Even as I pressed myself against the ground in alarm, I felt a pressure building in the air around me, almost but not quite a sound; something far larger than an approaching train, as if a mountainside or a looming tidal wave bore down on us. Then a tiny, high-pitched whine drove needles through my eardrums. I slammed my hands against my ears, and couldn’t stop myself from yelling as a virtually silent detonation of some kind raked the clothing on my back. There were angry exclamations from either side of us, then a scream and silence. Before I could raise my head to look, Rain yanked me off the ground and threw me once again over his shoulder, already sprinting down the ledge.

As I strained to keep my head from banging painfully against his back, I saw the prone and motionless body of our former challenger lying on the tracks below as we sped by. Seconds later, a wind began to build around us, and I heard the unmistakable sound of an approaching train. He’ll be killed, I thought about the man down on the tracks, but Rain just picked up speed.

As the glow of its headlights joined the train’s increasing sound from around the bend, we neared a second metal door which burst open, apparently of its own accord, to bang against the wall as we arrived. Rain dashed through it, and the door slammed shut again behind us seconds before I heard the train roar past outside. Rain still did not slow down. A moment later, I learned why.

We were not thirty feet down the service tunnel before the door we’d come through slammed open once again. Slung over Rain’s shoulder, I had a clear view of the two men who came running through it, first of whom was, without any doubt, the same one I’d seen lying on the tracks.

You’ve murdered my cousin!” screamed the second man as they raced after us.

“I killed no one!” Rain shouted back without slowing.

“The train hit him!” yelled the first man.

“I am not the train, nor did I provoke this!” Rain protested, still not slowing. “You have no right of retaliation!”

Even as he spoke, I felt another pressure on the edge of sound begin to build in the air around us, and shoved my hands back against my ears. Rain whirled to face them, tossing me to the ground behind him as he turned and spread his arms wide. Whatever they sent at us met whatever Rain had countered with, and a muffled concussion passed through my body, like the blast of air a barrel bomb throws off at close quarters, followed by a terrific clap of thunder and a flash of arc-bright illumination that made me clamp my eyes shut and roll against the wall in abject terror.

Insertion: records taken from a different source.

-- ==== Sys2Proof/Machine/LegTable.lean ====
section
/-! DEFINITION. The lookup table: the hashes of a key, its two buckets, the stash, and the placing of entries (R175 to R177). -/

namespace Sys2Proof.Machine

/-! ### Hashes (R175) -/

/-- The bytes of a lookup key, in the order in which R175 names its fields: the IP version (4 or 6), the addresses in fields of 16
B, the ports, the SSRC field, and WILDCARD. DESIGN CHOICE (log entry 113): the rule gives the fields and not their places. -/
def Lookup.keyBytes (e : Lookup) : List Nat :=
  [if e.v6 then 6 else 4] ++ leBytes 16 e.rAddr ++ leBytes 16 e.lAddr ++ leBytes 2 e.rUdp ++ leBytes 2 e.lUdp
    ++ leBytes 4 (e.ssrc.getD 0) ++ [b2n e.ssrc.isNone]

/-- `h`, the CRC-32C of the key, and the signature, bits [27:0] of the CRC-32C from the initial value 0x4B56A5A5 (R175). -/
def Lookup.hash (e : Lookup) : Nat := crc32c e.keyBytes
def Lookup.signature (e : Lookup) : Nat := ((e.keyBytes.foldl crcByte 0x4B56A5A5) ^^^ 0xFFFFFFFF) % 2 ^ 28

/-- The two buckets of a key, of 1,048,576 (R175). -/
def Lookup.b1 (e : Lookup) : Nat := e.hash % 2 ^ 20
def Lookup.b2 (e : Lookup) : Nat := e.b1 ^^^ (e.hash / 2 ^ 12 ||| 1)

/-- The other bucket of an entry that lies in bucket `b`. -/
def Lookup.other (e : Lookup) (b : Nat) : Nat := if b = e.b1 then e.b2 else e.b1

/-- Two entries with one key (R175, R177). -/
def Lookup.sameKey (a b : Lookup) : Bool :=
  a.v6 == b.v6 && a.rAddr == b.rAddr && a.lAddr == b.lAddr && a.rUdp == b.rUdp && a.lUdp == b.lUdp && a.ssrc == b.ssrc

/-- A search for the entry's key comes upon the entry: it lies in the stash or in one of the key's buckets (R176). -/
def Lookup.reachable (e : Lookup) : Bool := e.bucket.all fun b => b == e.b1 || b == e.b2

/-! ### Placing entries (R177) -/

/-- The entries of a bucket, by their places in the table; of the stash, for none. -/
def waysOf (t : List Lookup) (b : Option Nat) : List Nat := (List.range t.length).filter fun i => (t[i]?).any fun e => e.bucket == b

/-- Moves the entry at place `i` to a bucket, or to the stash. -/
def moveTo (t : List Lookup) (i : Nat) (b : Option Nat) : List Lookup := t.modify i fun e => { e with bucket := b }

/-- Displaces entries from bucket `b`, to which the entry at place `new` came, until no bucket holds more than four; what the
displacements leave over goes to the stash. The entry that gives way is a free value (log entry 113). -/
def displace : Nat → List Lookup → Nat → Nat → Option (List Lookup)
  | n, t, b, new =>
    let ways := (waysOf t (some b)).filter fun i => i != new
    if ways.length < 4 then some t
    else
      let i := ways.getD (Config.displaced t.length b n % 4) 0
      match n with
      | 0 => if (waysOf t none).length < 256 then some (moveTo t i none) else none
      | m + 1 =>
        let c := ((t[i]?).map fun e => e.other b).getD b
        displace m (moveTo t i (some c)) c i

/-- An entry with its place: in the first of its buckets that has room, else by up to 64 displacements, else in the stash; none
where there is no room (R175, R177). -/
def placeEntryIn (t : List Lookup) (e : Lookup) : Option (List Lookup) :=
  if (waysOf t (some e.b1)).length < 4 then some (t ++ [{ e with bucket := some e.b1 }])
  else if (waysOf t (some e.b2)).length < 4 then some (t ++ [{ e with bucket := some e.b2 }])
  else displace 64 (t ++ [{ e with bucket := some e.b1 }]) e.b1 t.length

/-- The table with more entries, none where one of them finds no room or the table would pass 3,145,728 entries (R177). -/
def placeKeys (t : List Lookup) : List Lookup → Option (List Lookup)
  | [] => some t
  | e :: r => if 3145728 ≤ t.length then none else (placeEntryIn t e).bind fun u => placeKeys u r

end Sys2Proof.Machine
end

“You are within shouting distance of The Lady’s seat!” Rain yelled above me. “End this madness, or bring her wrath upon yourselves and whoever sent you!”

“Do not speak to me of wrath, kera-bunuth!” snarled the second man.

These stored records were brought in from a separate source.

/-- PERST_N rises: the host interface leaves reset where its reference is present, at the pin and by the frequency monitor (R50,
R487). -/
def perstRelease (pcieRef : Bool) (s : State) : State :=
  let s := s.begin
  if !s.pins.pwrgoodAux then s
  else { s with pins := { s.pins with perstN := true, pcieRef := pcieRef && !s.freq.pcie.missing } }

def execPerstRelease (pcieRef : Bool) (s : State) : Res := .next (perstRelease pcieRef s)

/-- A function-level reset of PF0 resets PF0 and all VFs (R46, R47). -/
def execPf0Flr (s : State) : Res := .next (s.begin.resetFns (List.range 64))

/-- A function-level reset of a VF (R46, R47). -/
def vfFlr (fn : Nat) (s : State) : State :=
  let s := s.begin
  if fn = 0 ∨ 63 < fn then s else s.resetFn fn

def execVfFlr (fn : Nat) (s : State) : Res := .next (vfFlr fn s)

/-- TRST_N low resets the JTAG test logic only: IDCODE is selected (R46; PRESUMED from IEEE 1149.1, log entry 21). -/
def execTestReset (s : State) : Res := .next { s.begin with jtag := 1 }

/-- IDCODE (R485). -/
def State.idcode (s : State) : Word := w32 (1 + 2 ^ 12 * 0x0B08 + 2 ^ 28 * (s.fuses.rev / 16 % 16))

/-- A JTAG instruction: 0 BYPASS, 1 IDCODE, others by number; outside RESET the others act as BYPASS (R485). -/
def jtagInstruction (code : Nat) (s : State) : State :=
  let s := s.begin
  if !s.pins.pwrgoodAux then s
  else
    let k := if code ≤ 1 ∨ s.modes.mode = .reset then code else 0
    ({ s with jtag := k } : State).emit (.jtag (if k = 1 then s.idcode else 0))

def execJtagInstruction (code : Nat) (s : State) : Res := .next (jtagInstruction code s)

/-! ### THROTTLE (R41, R472) -/

/-- The modes that THROTTLE is entered from (R40). -/
def Mode.throttles : Mode → Bool
  | .ready | .service | .degraded | .drain | .maintenance => true
  | _ => false

/-- Entry into THROTTLE with the mode left as return mode and step 1 taken; EV_THERMAL and a THERMAL record (R40, R41,
R44, R81, R472). -/
def State.enterThrottle (s : State) : State :=
  if s.modes.mode.throttles then
    let hot := wInt s.hottest
    let s := s.setModes { s.modes with returnMode := s.modes.mode }
    let s := s.setMode .throttle 8
    let s := { s with thermal := { s.thermal with step := 1, lastTest := s.now, coldSince := none } }
    (s.fault 0x40 0 0 1 hot).raiseEvent 0 0x108 [1, hot]
  else s

/-- On entry into RETAIN the SerDes are powered down, so every port that ran waits for signal again (R38). -/
def State.portsDown (s : State) : State :=
  (s.ports.filter fun p => p.2.st != 0 && p.2.st != 5).foldl (fun s p => s.portDark p.1) s

/-- Entry into CALIBRATE from RETAIN, for the resume steps: the lanes that an earlier CALIBRATE lost are tried again (R40, R62,
R487). -/
def State.startResume (s : State) (cmd : Option Nat) : State :=
  let s := { s with avail := { s.avail with down := s.avail.down.filter fun p => p.1 / 65536 != 7 } }
  (s.setModes { s.modes with resuming := true, resumeCmd := cmd }).setBoot { s.boot with calDone := [] }

/-- Exit from THROTTLE to the return mode as it stands: every reduction is removed (R40, R41, R472). -/
def State.leaveThrottle (s : State) : State :=
  if s.modes.mode = .throttle then
    let hot := wInt s.hottest
    let s := s.setMode s.modes.returnMode 9
    let s := if s.modes.mode = .calibrate then s.startResume none else s
    let s := s.setModes { s.modes with returnMode := .reset }
    let s := { s with thermal := { s.thermal with step := 0, coldSince := none }, hbm := { s.hbm with request := 0 } }
    (s.fault 0x40 0 0 0 hot).raiseEvent 0 0x108 [0, hot]
  else s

“I am nothing of the kind, and it’s insane to think any arbiter would find me so!”

“No arbiter will need to!” the man shouted, twisting his arms together as he thrust them forward.

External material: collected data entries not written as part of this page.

/-- What poison in the placement pool does, by the CLASS of the line's last writer (R410, log entry 47). -/
def State.poisonPool (s : State) (n line cls : Nat) : State :=
  let o := Config.poolOwner n line
  match cls with
  | 0 => s.updLeg o.1 fun g => { g with hist := { g.hist with slots := g.hist.slots.del o.2.1 } }
  | 5 | 6 =>
    let owner := if o.1 % 3 = 0 then FbOwner.session o.2.1 else if o.1 % 3 = 1 then .output o.2.1 else .pyramid o.2.1
    s.updFb owner o.2.2 fun b => if b.st = .free then b else { b with st := .suspect }
  | 7 =>
    if o.1 % 2 = 0 then
      s.updLive o.2.1 fun l => { l with inputs := l.inputs.upd o.2.2 fun x => (2, x.2) }
    else s.freshenSess o.2.1
  | _ => s

/-- The action of R410 on the data of a line, by its place and its CLASS; a poisoned Sump copy is dropped at its fetch. -/
def State.poisonAct (s : State) (n line cls : Nat) : State :=
  let mib := line / 16384
  if isVault n then
    if mib < 43 then s.fatal 6 (w32 (line * 64))
    else if mib < 682 then
      let e := Config.planEntryAt n line
      if (s.conf e.1).exists_ then s.fenceConf e.1 e.2 0 else s
    else s
  else if mib < 3 then s.fenceLeg (180 * (line / 8) + commonIndex n) 0x21 0 0
  else if mib < 9 then s
  else if mib < 682 then s.poisonPool n line cls
  else s

/-- A poisoned line delivered to its reader: the count, the record and the action (R410). -/
def State.poisonDelivered (s : State) (n line cls : Nat) : State :=
  ((s.countPch n 7 1).fault 0x31 7 (pchId n) (w32 (line * 64)) (w32 cls)).poisonAct n line cls

/-! ### Reads from the stack (R407 to R409) -/

/-- What a read of a stack showed: the data, the poison mark, the tag's CLASS, and whether the poison is new. -/
structure LineRead where
  data : Nat
  poison : Bool
  cls : Nat
  newly : Bool
  deriving DecidableEq, Repr, Inhabited

/-- The controller reads a line from the stack: it corrects or poisons it, counts and records, and writes back what it
changed (R407 to R409). -/
def State.readStack (s : State) (n line : Nat) (flips : List Nat) : LineRead × State :=
  let l := (s.pch n).lines.getD {} line
  let d := decodeLine flips
  let tag := tagRead l flips
  let bad := tagBad tag
  let marked := bad || tag % 16 == 15
  let data := l.data ^^^ d.1
  let poison := marked || d.2.2
  let cls := tag / 16 % 16
  let s := s.countPch n 0 1
  let s := if bad then (s.countPch n 6 1).fault 0x32 7 (pchId n) (w32 (line * 64)) (w32 tag) else s
  let s :=
    if d.2.1 then
      (s.countPch n 4 1).updPch n fun c =>
        { c with lines := c.lines.setD {} line { l with data := data }, lastCe := c.lastCe + 1, quietSince := s.now
                 counters := bump c.counters 1 1 }
    else if d.2.2 then
      let s := (s.countPch n 5 1).fault 0x30 7 (pchId n) (w32 (line * 64)) 0
      s.updPch n fun c =>
        { c with lines := c.lines.setD {} line { data := data, poison := true, cls := l.cls }
                 counters := bump c.counters 1 1 }
    else s
  ({ data := data, poison := poison, cls := cls, newly := poison && !l.poison }, s)

/-- The newest write queued for a line (R415). -/
def Pch.queued (c : Pch) (line : Nat) : Option Line :=
  (c.writes.reverse.find? fun w => w.line == line).map QWrite.value

/-! ### Queues (R409, R412, R414, R415) -/

/-- The bytes of `data` that the mask names, over the bytes of `old` (R409). -/
def mergeBytes (old data mask : Nat) : Nat :=
  (List.range 64).foldl (fun d i =>
    d + 256 ^ i * ((if mask.testBit i then data else old) / 256 ^ i % 256)) 0

/-- The line that a read-modify-write merges into: the newest queued one of some writes, or the one in the stack; with what its read
did (R409, R415). -/
def State.mergeBase (s : State) (n line cls : Nat) (ws : List QWrite) (flips : List Nat) : Line × State :=
  match ws.reverse.find? fun w => w.line == line with
  | some w => (w.value, s)
  | none =>
    let r := (s.pchAccess n line cls).readStack n line flips
    ({ data := r.1.data, poison := r.1.poison, cls := r.1.cls }, r.2)

/-- Read-modify-writes that waited for a held pseudo-channel merge, in the order in which they came (R409). -/
def State.mergeWrites (s : State) (n : Nat) : State :=
  if (s.pch n).writes.all fun w => w.merge.isNone then s
  else
    let r := (s.pch n).writes.foldl (fun (x : State × List QWrite) w =>
      match w.merge with
      | none => (x.1, x.2 ++ [w])
      | some m =>
        let b := x.1.mergeBase n w.line w.value.cls x.2 m.2
        let v : Line := { w.value with data := mergeBytes b.1.data w.value.data m.1, poison := w.value.poison || b.1.poison }
        (b.2, x.2 ++ [{ w with value := v, merge := none }])) (s, [])
    r.1.updPch n fun c => { c with writes := r.2 }

/-- The oldest write of a queue goes to the stack (R409, R414). -/
def State.drainWrite (s : State) (n : Nat) : State :=
  match (s.pch n).writes with
  | [] => s
  | w :: rest =>
    (s.pchAccess n w.line w.value.cls).updPch n fun c =>
      { c with writes := rest, lines := c.lines.setD {} w.line w.value, counters := bump c.counters 1 1 }

/-- Writes go first from 48 queued lines on, until 16 are left; while a panic read is queued, only where the queue is full (R414).
-/
def State.drainHigh (s : State) (n : Nat) : State :=
  let k := (s.pch n).writes.length
  if 48 ≤ k ∧ (((s.pch n).reads.any fun q => q.panic) = false ∨ 64 ≤ k) then
    (List.range (k - 16)).foldl (fun (s : State) _ => s.drainWrite n) s
  else s

/-- What a read delivers: from a queued write, from the stack, or poison from a retired pseudo-channel (R407, R410, R415, R423). -/
def State.serveRead (s : State) (n line cls : Nat) (flips : List Nat) : Line × State :=
  if (s.pch n).st = 2 then
    ({ data := Config.retiredLine n line, poison := true }, s.poisonDelivered n line ((s.pch n).lines.getD {} line).cls)
  else
    match (s.pch n).queued line with
    | some l =>
      let s := s.countPch n 9 1
      (l, if l.poison then s.poisonDelivered n line l.cls else s)
    | none =>
      let r := (s.pchAccess n line cls).readStack n line flips
      ({ data := r.1.data, poison := r.1.poison, cls := r.1.cls }, if r.1.poison then r.2.poisonDelivered n line r.1.cls else r.2)

/-- Serves a queued read. -/
def State.serveQueued (s : State) (n : Nat) (q : QRead) : State :=
  let r := (s.updPch n fun c => { c with reads := c.reads.erase q }).serveRead n q.line q.cls q.flips
  r.2.emit (.queuedLine n q.line r.1.data r.1.poison)

/-- A queued read that hits an open row under the open policy (R413, R414). -/
def Pch.opens (c : Pch) (q : QRead) (now idle : Nat) : Bool :=
  openPage q.cls && match c.rows.find? (bankOf q.line) with
    | some r => r.1 == rowOf q.line && decide (now ≤ r.2 + idle)
    | none => false

/-- One request of a pseudo-channel whose traffic is not held, in the order of precedence of R414: a panic read, the oldest first;
the writes from 48 lines on; the oldest request that has waited 2 us, counted; another read, one that hits an open row first;
another write. -/
def State.serveNext (s : State) (n : Nat) : State :=
  let s := s.mergeWrites n
  let c := s.pch n
  let aged := fun (t : Nat) => decide (t + 2000 ≤ s.now)
  match (if c.writes.length < 64 then c.reads.find? fun q => q.panic else none) with
  | some q => s.serveQueued n q
  | none =>
    if 48 ≤ c.writes.length then s.drainHigh n
    else
      match c.reads.head?, c.writes.head? with
      | some q, some w =>
        if aged q.at_ && decide (q.at_ ≤ w.at_) then (s.countPch n 16 1).serveQueued n q
        else if aged w.at_ then (s.countPch n 16 1).drainWrite n
        else s.serveQueued n ((c.reads.find? fun q => c.opens q s.now (idleNs s.hbm.setPoint)).getD q)
      | some q, none =>
        if aged q.at_ then (s.countPch n 16 1).serveQueued n q
        else s.serveQueued n ((c.reads.find? fun q => c.opens q s.now (idleNs s.hbm.setPoint)).getD q)
      | none, some w => if aged w.at_ then (s.countPch n 16 1).drainWrite n else s.drainWrite n
      | none, none => s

“Fool!” Rain rasped, more to himself than to them, it seemed. He threw out an arm to slam the passage wall, and, to my horror, a boiling curtain of fire belched from it, filling the tunnel between ourselves and them. I yelled, rolling frantically away and stumbling to my feet to flee as Rain scooped me off the ground yet again like something no heavier than a sack of rice. He held me cradled in his arms as we fled, shielding my body with his own from the heat behind us.

Ahead of us, half a dozen people swarmed angrily out of a door I hadn’t noticed before, shouting incomprehensibly and running toward us. I closed my eyes and shoved my face against Rain’s chest, sure that we were finished now, but, to my surprise, Rain just ran through them unopposed, shouting, “Seal the seat! Seal the seat!” Then we plunged through the door they had just come through into yet another service conduit where Rain managed only five or six more steps before pitching forward onto the floor, losing his grasp on me as he fell, so that I hit the ground and tumbled to a stop several feet in front of where he lay.

People came rushing to his aid from several directions, reaching underneath his arms to hoist him up and help him stumble further down the hallway, all staring down at me in seeming astonishment as they did so.

“Take him—to The Lady,” Rain gasped, breathing like a landed fish. “Seal—the seat—and inform her—that we are—attacked.”